Not really news or a rumour.... 

It was availible on limited release if you went to Games Day UK. Its not for sale to the general public yet, but will probably be up on teh forge World website to buy before christmas.


----------



## Djinn24 (Jan 12, 2008)

http://bonds-skin-instantly.blogspot.com/2011/09/forgeworld-new-release-mk1c-deimos.html

It is the Mk1c Deimos Rhino. It does not appear to be on the FW website in a searchable format.


----------



## lange72 (Jan 24, 2011)

Thanks guys. Was wanting a few to make 2 "wulfen" packs from 13th company. The "historical" armors are available on FW but wanted to replace my old rhinos with bigger ones.


----------



## Cadian81st (Dec 24, 2006)

Hmm...that post says that FW might also be doing an old predator conversion kit as well. I wonder if they'll go so far as to put out the older landspeeders as well?


----------



## lange72 (Jan 24, 2011)

Old pred is possible since it can use new rhino and just add "t-72 style" rounded turrets. Old speeder would have to be complete models...don't know how current speeder kit can be added to and make it look like old speeder.


----------



## deathwatch27 (Dec 30, 2009)

just cut off the front half


----------



## Lestat (Oct 16, 2011)

I picked up one at Games Day for my Mk.3 Iron Armour Marines to ride around in. It's a superb model - just wish I'd picked up 2 so I could convert one to a Razorback for my Sternguard...........


----------



## GrizBe (May 12, 2010)

Give it a week. I'll be willing to bet it'll be up on the site for sale by then.


----------



## Cypher871 (Aug 2, 2009)

Lestat said:


> I picked up one at Games Day for my Mk.3 Iron Armour Marines to ride around in. It's a superb model - just wish I'd picked up 2 so I could convert one to a Razorback for my Sternguard...........

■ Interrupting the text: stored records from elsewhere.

-- ==== Sys2Proof/Machine/State.lean ====
section
/-! DEFINITION. The state of the part as plain data: every record, register, counter, buffer and pin the spec gives
it, block by block, the queue of waiting commands, and the state under hard reset.

Timers are held as the REFCLK cycle at which they started (`none` when stopped); the cycles a timer has counted are
the cycle count less that number (R73). -/

namespace Sys2Proof.Machine

open Sys2Proof

/-! ## The cadence table (chapters 1 to 3) -/

/-- R2: the lifecycle state of an entry. -/
inductive EntryState where
  | vacant | pending | running | slewing | held | ending
  deriving DecidableEq, Repr

/-- R2: the state an entry moves by. -/
inductive Motion where
  | pending | running | slewing | held
  deriving DecidableEq, Repr

/-- R2: the response to timebase steps and phase changes. -/
inductive Policy where
  | snap | slew | hold
  deriving DecidableEq, Repr

/-- R64: the label mode. -/
inductive LabelMode where
  | none | count | drop
  deriving DecidableEq, Repr

/-- R62: a label base, the mark `kb` at which labels begin and the label count `nj` it carries. -/
structure Base where
  kb : Nat
  nj : Int
  deriving DecidableEq, Repr

/-- R2: one entry record. `rate absent` (a VACANT entry) is `num = den = pf = 0`. -/
structure Entry where
  gen : BitVec 8
  state : EntryState
  motion : Motion
  owner : Link
  name : Option (List Byte)
  num : Nat
  den : Nat
  pf : Nat
  phi : Int
  eps : Int
  policy : Policy
  slew : Nat
  label : LabelMode
  /-- R62: the current base, present when the label mode is not NONE. -/
  base : Option Base
  /-- R63: the next base, absent between a switch and the jam event. -/
  next : Option Base
  ks : Option Nat
  kl : Option Nat
  /-- R39: the last mark instant Lm. -/
  lm : Option Int
  endAt : Option Nat
  /-- R20: an end due already taken, that waits for the mark due at or before E. -/
  endTaken : Bool
  watchers : List Addr
  mgmtWatch : Bool
  realigns : Nat
  deriving DecidableEq, Repr

/-- R2: a VACANT entry of generation `g`, every other field cleared. -/
def Entry.vacantAt (g : BitVec 8) : Entry :=
  { gen := g, state := .vacant, motion := .pending, owner := .mgmt, name := none, num := 0, den := 0, pf := 0,
    phi := 0, eps := 0, policy := .snap, slew := 0, label := .none, base := none, next := none, ks := none,
    kl := none, lm := none, endAt := none, endTaken := false, watchers := [], mgmtWatch := false, realigns := 0 }

/-- A reference the part holds to an entry: a handle that passed R3 when it was taken. -/
structure EntryRef where
  index : Idx
  gen : BitVec 8
  deriving DecidableEq, Repr

/-- R55: the civil settings and the jam schedule. -/
structure Civil where
  offset : Int
  jam : Nat
  /-- The pending change: new offset O′ and effective instant Eo. -/
  pending : Option (Int × Nat)
  tB : Nat
  tL : Option Nat
  tn : Nat
  deriving DecidableEq, Repr

/-! ## Timebase and discipline (chapters 4 and 5) -/

/-- R74: timebase time. -/
structure Timebase where
  seconds : Nat
  ns : Nat
  frac : Nat
  deriving DecidableEq, Repr

/-- R81: the state of a capture slot. -/
inductive SlotState where
  | empty | filled | consumed | void
  deriving DecidableEq, Repr

/-- R81: a capture slot. -/
structure CaptureSlot where
  state : SlotState
  seq : BitVec 8
  time : Nat
  deriving DecidableEq, Repr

I wouldn't worry about it mate, the fluff for the Razorback says the STC design wasn't discovered till 994 M36 and the MKII chassis would be the prevalent design in use by then, so it would be doubtful you would have any MKI chassis Razorbacks. :wink:


----------



## deathwatch27 (Dec 30, 2009)

They would of retrofited some old chassis if they were needed, and there wasen't any MK2 rhinos available.


----------



## Vaz (Mar 19, 2008)

I believe that this is a Mk1 Razorback is it not?


----------



## Djinn24 (Jan 12, 2008)

It was before all the cannon rewrites. At one point there where half eldar space marines too.


----------